▶ [Problem]: Sort through the listing below and keep each line with the word "Bool". Copy those.

--- Supplied entries Enclosed Below ---

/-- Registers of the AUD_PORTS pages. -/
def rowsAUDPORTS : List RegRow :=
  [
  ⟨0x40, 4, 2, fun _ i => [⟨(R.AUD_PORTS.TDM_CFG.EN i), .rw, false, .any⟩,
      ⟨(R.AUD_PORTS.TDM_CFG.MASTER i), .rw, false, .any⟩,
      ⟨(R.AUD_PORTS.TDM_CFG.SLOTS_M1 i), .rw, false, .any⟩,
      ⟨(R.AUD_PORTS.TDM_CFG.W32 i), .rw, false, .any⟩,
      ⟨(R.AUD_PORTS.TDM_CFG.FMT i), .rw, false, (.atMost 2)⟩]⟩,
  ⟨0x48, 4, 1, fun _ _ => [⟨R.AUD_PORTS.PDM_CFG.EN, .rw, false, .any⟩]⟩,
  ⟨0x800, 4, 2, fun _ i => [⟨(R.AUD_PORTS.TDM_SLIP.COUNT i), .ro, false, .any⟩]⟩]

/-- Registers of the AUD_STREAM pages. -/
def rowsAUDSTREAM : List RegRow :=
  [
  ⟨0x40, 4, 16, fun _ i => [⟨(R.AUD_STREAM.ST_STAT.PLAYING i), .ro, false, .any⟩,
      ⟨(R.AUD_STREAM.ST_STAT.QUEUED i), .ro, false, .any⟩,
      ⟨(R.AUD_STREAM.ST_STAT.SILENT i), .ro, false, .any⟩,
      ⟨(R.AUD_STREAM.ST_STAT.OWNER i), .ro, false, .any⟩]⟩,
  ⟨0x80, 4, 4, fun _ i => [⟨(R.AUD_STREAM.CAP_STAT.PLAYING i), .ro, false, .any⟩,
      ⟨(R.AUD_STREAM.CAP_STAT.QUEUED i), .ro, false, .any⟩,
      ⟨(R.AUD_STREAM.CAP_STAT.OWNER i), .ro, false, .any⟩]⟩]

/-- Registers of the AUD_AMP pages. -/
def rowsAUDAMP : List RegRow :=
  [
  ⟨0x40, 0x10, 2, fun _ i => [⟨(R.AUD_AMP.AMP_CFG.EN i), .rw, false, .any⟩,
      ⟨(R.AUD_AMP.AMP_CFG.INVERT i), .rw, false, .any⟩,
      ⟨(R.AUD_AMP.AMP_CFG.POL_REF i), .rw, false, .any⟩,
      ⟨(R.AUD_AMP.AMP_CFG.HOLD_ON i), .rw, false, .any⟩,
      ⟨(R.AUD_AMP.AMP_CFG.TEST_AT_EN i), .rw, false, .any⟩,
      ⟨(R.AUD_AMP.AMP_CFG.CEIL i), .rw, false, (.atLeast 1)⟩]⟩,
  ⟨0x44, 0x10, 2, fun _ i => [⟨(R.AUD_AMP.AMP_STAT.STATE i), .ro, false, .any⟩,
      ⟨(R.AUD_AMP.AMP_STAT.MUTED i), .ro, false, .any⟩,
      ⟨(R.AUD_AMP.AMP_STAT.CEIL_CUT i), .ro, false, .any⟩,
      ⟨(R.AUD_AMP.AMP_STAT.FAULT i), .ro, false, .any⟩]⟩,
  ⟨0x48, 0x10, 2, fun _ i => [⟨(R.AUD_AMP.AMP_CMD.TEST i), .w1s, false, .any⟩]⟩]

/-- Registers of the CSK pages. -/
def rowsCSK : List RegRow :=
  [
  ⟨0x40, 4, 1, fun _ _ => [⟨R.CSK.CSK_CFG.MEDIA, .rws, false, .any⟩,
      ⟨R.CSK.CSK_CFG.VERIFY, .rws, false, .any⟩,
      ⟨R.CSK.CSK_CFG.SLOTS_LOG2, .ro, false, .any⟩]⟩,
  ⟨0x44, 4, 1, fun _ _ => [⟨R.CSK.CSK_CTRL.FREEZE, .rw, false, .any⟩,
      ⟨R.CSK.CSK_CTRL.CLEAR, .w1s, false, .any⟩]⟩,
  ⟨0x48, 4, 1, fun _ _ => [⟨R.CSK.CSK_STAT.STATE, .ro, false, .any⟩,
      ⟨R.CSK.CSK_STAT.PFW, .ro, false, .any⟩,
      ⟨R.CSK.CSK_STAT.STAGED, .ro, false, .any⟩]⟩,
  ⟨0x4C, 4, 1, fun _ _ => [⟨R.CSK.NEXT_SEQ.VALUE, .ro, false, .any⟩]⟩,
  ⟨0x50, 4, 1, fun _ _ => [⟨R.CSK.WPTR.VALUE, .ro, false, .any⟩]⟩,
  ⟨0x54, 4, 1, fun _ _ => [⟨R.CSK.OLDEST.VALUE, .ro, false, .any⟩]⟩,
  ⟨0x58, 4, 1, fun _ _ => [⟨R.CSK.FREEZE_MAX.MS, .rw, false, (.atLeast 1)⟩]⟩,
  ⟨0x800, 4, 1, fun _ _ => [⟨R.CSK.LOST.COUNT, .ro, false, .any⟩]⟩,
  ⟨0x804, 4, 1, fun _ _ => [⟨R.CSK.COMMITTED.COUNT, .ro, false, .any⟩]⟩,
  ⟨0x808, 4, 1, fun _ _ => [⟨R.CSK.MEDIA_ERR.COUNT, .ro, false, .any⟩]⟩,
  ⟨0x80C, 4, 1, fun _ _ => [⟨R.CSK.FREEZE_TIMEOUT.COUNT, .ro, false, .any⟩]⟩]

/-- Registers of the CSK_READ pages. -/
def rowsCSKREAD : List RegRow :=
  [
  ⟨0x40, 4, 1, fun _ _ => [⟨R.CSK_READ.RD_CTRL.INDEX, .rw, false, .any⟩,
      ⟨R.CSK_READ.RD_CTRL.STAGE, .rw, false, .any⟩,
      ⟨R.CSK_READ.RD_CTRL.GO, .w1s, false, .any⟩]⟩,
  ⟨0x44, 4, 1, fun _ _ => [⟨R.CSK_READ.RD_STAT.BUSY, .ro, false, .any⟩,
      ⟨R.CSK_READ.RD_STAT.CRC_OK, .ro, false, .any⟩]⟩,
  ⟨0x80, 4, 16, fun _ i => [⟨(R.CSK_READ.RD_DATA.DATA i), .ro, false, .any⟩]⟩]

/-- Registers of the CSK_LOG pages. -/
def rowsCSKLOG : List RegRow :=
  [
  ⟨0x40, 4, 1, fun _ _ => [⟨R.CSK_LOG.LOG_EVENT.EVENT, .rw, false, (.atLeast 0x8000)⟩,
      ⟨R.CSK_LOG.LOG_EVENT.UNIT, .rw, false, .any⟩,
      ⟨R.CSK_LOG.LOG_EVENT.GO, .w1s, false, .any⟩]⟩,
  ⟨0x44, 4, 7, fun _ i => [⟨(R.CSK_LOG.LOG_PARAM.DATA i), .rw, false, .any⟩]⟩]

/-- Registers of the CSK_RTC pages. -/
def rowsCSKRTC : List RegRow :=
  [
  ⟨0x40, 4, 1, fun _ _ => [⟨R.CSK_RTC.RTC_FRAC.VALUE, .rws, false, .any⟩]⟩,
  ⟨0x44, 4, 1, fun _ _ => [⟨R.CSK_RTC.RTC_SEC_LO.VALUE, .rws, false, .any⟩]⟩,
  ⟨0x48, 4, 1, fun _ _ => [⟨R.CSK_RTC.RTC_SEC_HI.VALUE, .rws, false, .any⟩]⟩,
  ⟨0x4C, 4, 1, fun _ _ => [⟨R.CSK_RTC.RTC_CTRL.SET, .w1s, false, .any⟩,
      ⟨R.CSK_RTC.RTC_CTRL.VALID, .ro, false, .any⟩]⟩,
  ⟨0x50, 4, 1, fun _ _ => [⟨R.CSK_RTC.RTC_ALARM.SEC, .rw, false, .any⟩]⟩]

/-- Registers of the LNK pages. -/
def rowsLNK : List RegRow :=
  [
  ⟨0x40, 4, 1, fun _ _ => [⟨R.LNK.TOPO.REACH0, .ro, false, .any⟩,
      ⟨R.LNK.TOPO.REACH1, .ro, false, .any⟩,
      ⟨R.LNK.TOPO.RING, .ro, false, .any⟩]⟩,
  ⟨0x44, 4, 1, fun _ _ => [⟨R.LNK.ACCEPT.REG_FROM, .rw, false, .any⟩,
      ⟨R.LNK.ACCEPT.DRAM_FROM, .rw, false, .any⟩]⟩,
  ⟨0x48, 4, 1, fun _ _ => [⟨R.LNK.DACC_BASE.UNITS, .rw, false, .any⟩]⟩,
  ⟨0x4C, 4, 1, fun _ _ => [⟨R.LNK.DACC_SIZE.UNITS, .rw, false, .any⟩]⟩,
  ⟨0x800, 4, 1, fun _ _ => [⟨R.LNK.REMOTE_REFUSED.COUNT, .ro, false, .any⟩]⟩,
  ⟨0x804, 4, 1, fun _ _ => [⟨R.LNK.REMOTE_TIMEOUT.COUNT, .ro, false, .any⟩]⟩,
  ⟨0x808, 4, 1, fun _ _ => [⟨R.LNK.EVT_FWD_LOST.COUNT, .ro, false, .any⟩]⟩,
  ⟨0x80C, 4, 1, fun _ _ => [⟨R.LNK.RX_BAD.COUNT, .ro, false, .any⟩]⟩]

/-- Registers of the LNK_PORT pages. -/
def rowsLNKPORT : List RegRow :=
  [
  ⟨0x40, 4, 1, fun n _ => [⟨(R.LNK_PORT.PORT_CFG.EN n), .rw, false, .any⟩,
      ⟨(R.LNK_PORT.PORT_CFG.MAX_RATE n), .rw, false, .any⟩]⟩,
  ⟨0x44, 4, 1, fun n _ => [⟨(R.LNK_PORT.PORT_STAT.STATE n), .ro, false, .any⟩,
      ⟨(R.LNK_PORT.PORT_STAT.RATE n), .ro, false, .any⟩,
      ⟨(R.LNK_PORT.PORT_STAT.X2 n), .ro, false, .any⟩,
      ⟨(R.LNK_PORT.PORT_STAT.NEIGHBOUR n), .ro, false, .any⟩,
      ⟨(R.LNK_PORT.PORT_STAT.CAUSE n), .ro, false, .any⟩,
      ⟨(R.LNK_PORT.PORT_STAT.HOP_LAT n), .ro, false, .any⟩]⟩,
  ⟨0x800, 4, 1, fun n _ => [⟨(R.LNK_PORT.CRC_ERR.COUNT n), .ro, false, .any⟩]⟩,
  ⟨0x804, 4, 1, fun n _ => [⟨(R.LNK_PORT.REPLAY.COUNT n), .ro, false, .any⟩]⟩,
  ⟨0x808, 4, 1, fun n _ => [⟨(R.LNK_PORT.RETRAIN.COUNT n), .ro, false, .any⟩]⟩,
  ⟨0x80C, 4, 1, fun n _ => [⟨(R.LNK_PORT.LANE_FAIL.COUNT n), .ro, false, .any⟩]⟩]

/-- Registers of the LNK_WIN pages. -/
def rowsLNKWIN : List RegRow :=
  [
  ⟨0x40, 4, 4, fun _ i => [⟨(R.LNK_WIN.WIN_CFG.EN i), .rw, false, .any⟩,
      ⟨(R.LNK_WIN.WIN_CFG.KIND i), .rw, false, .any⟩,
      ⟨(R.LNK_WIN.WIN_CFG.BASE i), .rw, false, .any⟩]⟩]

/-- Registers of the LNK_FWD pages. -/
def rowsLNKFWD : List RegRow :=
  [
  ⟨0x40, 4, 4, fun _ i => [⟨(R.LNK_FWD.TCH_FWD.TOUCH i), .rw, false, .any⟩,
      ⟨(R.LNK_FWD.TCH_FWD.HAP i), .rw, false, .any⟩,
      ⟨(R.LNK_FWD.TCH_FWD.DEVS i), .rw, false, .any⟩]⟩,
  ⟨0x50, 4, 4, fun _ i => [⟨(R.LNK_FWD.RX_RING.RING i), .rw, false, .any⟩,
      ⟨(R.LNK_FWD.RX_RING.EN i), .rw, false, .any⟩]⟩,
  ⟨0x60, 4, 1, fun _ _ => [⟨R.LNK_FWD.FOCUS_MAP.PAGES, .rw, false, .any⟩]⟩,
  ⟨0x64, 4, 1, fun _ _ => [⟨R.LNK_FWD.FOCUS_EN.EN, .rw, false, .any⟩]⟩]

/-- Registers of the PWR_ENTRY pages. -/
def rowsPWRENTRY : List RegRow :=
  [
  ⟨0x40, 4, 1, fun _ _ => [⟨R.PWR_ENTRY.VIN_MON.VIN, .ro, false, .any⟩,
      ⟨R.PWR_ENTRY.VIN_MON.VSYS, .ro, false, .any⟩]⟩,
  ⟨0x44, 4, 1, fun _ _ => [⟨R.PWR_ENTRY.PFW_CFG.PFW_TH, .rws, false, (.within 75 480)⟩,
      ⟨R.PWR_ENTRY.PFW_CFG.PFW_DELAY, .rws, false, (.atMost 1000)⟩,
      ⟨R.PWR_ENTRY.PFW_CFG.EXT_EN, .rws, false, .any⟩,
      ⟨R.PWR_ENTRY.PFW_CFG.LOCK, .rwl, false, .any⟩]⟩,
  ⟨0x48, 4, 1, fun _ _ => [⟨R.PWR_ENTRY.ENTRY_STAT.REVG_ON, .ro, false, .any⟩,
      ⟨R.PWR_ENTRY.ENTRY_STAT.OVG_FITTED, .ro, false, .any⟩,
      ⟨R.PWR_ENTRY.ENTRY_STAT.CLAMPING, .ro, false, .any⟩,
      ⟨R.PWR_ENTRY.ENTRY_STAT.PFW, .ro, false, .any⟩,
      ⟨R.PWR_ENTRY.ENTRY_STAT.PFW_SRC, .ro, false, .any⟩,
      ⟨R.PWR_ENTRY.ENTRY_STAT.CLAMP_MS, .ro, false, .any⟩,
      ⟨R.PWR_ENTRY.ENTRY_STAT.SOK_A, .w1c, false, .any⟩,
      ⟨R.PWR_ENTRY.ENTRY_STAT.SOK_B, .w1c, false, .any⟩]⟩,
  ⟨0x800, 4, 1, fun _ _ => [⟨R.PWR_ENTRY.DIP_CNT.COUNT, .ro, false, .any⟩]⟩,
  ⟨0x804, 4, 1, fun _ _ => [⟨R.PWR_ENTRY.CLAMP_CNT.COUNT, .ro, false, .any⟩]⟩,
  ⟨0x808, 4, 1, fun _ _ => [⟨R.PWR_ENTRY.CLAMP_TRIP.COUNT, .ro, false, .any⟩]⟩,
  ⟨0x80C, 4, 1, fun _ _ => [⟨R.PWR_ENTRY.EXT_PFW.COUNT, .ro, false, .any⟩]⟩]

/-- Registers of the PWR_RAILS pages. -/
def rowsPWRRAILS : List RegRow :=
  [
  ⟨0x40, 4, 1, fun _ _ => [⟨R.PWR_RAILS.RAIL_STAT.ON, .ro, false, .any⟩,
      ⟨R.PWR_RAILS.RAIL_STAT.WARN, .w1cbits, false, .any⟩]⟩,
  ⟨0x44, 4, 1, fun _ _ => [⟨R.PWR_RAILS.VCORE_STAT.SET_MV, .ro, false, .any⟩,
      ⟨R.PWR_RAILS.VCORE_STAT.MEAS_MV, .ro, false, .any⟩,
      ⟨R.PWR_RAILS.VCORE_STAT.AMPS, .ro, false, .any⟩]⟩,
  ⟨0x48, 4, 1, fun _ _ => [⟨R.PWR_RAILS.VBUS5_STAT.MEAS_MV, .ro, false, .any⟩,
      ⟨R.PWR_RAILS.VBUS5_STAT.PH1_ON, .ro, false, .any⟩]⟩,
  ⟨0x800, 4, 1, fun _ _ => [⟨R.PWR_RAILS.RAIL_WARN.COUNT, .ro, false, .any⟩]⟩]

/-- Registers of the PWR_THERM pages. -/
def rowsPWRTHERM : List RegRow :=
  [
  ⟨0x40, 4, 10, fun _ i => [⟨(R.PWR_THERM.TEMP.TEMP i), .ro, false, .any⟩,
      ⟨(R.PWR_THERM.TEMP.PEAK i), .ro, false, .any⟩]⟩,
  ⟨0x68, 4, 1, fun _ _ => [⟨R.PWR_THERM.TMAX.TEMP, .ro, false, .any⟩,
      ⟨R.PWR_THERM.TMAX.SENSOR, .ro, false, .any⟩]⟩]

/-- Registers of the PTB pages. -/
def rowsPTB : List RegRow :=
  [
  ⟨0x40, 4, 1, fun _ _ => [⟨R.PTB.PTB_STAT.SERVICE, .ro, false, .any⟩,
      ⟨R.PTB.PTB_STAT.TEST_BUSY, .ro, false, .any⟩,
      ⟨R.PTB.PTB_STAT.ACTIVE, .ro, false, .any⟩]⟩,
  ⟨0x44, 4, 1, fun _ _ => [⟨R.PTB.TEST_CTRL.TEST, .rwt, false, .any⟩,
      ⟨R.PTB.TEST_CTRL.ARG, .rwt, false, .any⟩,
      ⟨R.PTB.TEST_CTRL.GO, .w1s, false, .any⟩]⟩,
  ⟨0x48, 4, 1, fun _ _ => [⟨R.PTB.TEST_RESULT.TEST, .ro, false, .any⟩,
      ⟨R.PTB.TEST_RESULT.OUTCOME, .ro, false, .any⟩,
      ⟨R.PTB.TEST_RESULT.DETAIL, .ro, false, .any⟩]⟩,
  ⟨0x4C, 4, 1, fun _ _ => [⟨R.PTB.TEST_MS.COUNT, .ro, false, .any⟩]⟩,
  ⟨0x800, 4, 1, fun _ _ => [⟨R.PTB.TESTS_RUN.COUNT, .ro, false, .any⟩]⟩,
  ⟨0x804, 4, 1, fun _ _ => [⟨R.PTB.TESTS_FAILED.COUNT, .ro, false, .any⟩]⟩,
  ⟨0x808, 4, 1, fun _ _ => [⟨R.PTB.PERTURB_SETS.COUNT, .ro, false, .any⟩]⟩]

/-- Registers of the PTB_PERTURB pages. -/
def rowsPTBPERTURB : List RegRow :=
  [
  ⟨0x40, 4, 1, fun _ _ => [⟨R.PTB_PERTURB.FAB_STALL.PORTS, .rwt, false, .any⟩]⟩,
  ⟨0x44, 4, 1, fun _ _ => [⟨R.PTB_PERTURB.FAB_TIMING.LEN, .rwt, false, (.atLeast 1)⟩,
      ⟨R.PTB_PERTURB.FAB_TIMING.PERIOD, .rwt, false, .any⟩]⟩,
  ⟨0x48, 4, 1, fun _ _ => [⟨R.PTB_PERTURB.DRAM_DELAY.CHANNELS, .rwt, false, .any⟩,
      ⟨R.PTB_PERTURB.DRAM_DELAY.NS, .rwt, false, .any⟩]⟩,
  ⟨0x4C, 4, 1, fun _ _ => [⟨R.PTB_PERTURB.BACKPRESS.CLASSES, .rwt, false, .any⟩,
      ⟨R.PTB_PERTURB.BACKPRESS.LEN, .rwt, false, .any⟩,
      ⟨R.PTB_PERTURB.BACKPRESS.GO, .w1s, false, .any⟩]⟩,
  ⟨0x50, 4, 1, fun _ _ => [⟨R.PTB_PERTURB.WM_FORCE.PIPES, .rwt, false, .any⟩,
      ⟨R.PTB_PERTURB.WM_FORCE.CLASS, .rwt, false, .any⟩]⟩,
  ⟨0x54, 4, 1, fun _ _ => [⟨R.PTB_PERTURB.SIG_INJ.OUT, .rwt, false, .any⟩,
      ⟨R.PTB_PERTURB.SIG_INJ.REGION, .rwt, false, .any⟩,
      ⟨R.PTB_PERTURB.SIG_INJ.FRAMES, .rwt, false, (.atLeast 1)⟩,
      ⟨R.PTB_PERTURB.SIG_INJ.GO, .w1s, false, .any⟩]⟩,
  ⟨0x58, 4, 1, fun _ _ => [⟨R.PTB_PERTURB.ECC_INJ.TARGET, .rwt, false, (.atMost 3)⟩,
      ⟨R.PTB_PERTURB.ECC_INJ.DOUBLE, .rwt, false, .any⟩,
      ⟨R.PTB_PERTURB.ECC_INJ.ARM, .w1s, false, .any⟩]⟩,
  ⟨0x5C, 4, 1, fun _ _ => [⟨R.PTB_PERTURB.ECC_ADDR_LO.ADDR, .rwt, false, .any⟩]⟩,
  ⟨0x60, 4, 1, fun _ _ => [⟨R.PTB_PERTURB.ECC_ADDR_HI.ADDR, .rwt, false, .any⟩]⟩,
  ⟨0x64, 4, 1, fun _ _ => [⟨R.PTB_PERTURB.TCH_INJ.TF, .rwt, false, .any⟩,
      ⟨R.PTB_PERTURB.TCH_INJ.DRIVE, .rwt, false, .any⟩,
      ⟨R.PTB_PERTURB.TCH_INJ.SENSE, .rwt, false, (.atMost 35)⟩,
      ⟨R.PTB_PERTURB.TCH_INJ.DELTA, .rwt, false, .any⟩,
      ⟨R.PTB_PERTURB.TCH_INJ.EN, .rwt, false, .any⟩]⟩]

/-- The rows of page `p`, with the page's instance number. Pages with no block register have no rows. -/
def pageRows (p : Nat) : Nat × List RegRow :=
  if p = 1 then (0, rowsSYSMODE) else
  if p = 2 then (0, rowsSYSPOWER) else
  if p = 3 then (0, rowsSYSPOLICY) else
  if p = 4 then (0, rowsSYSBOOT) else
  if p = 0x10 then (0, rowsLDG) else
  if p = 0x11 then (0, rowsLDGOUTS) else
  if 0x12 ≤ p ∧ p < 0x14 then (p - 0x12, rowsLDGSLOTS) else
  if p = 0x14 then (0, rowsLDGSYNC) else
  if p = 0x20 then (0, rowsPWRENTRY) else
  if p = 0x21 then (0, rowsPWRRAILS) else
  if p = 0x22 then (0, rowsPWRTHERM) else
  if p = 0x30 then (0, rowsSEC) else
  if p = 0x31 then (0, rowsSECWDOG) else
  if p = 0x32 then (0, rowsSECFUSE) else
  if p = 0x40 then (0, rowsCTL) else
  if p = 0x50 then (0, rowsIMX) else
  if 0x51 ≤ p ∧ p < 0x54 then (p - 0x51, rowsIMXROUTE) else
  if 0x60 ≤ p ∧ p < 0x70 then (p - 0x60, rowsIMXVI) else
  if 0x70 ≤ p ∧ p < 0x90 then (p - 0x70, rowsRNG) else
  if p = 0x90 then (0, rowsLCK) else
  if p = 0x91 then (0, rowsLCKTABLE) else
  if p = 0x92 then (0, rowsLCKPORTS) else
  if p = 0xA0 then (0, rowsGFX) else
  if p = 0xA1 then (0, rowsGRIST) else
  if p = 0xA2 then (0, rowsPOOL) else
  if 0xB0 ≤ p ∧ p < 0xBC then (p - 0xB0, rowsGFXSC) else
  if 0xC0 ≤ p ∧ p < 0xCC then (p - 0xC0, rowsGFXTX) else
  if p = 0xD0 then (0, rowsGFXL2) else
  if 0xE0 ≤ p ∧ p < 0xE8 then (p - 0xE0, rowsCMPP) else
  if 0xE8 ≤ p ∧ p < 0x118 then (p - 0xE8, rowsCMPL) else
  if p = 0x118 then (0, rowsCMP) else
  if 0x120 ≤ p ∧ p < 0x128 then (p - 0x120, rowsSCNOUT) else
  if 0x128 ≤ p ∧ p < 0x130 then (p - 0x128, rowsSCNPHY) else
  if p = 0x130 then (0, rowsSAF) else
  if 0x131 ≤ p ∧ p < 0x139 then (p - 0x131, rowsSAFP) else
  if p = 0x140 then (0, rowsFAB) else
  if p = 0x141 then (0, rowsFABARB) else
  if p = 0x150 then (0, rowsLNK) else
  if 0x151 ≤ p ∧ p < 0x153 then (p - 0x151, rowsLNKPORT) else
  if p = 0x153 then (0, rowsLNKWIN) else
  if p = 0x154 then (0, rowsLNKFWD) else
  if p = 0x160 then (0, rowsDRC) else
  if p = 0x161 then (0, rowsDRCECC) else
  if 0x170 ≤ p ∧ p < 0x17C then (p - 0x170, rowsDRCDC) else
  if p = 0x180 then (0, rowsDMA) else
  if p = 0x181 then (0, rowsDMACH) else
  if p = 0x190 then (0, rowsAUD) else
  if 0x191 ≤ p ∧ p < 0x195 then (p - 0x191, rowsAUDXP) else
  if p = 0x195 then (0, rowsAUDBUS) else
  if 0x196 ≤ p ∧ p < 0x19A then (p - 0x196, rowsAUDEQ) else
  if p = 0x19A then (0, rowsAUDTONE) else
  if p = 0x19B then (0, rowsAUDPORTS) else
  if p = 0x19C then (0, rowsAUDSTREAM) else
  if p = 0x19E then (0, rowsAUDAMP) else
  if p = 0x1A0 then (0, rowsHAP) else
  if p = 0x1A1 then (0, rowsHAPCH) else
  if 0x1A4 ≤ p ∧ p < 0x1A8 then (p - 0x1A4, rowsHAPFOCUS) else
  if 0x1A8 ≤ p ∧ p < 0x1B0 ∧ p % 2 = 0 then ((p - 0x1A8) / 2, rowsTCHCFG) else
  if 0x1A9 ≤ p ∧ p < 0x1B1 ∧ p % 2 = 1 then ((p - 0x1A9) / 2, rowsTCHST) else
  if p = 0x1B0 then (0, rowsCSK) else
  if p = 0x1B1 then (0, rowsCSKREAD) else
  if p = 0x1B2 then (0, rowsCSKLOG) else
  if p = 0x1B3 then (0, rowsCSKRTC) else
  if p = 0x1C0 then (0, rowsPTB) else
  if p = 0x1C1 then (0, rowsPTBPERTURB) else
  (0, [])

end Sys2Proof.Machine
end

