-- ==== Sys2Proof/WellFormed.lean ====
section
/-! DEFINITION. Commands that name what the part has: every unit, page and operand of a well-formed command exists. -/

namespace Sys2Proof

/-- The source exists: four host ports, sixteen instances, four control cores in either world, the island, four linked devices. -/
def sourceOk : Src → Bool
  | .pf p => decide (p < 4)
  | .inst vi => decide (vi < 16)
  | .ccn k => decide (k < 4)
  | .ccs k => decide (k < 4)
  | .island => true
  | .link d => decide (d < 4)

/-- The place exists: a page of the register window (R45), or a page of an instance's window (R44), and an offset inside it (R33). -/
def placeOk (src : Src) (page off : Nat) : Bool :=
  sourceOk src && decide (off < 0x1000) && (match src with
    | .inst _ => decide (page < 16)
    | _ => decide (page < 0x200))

--- End of Enclosed Supplied entries ---

▶ [Response area]:
def sourceOk : Src → Bool
def placeOk (src : Src) (page off : Nat) : Bool :=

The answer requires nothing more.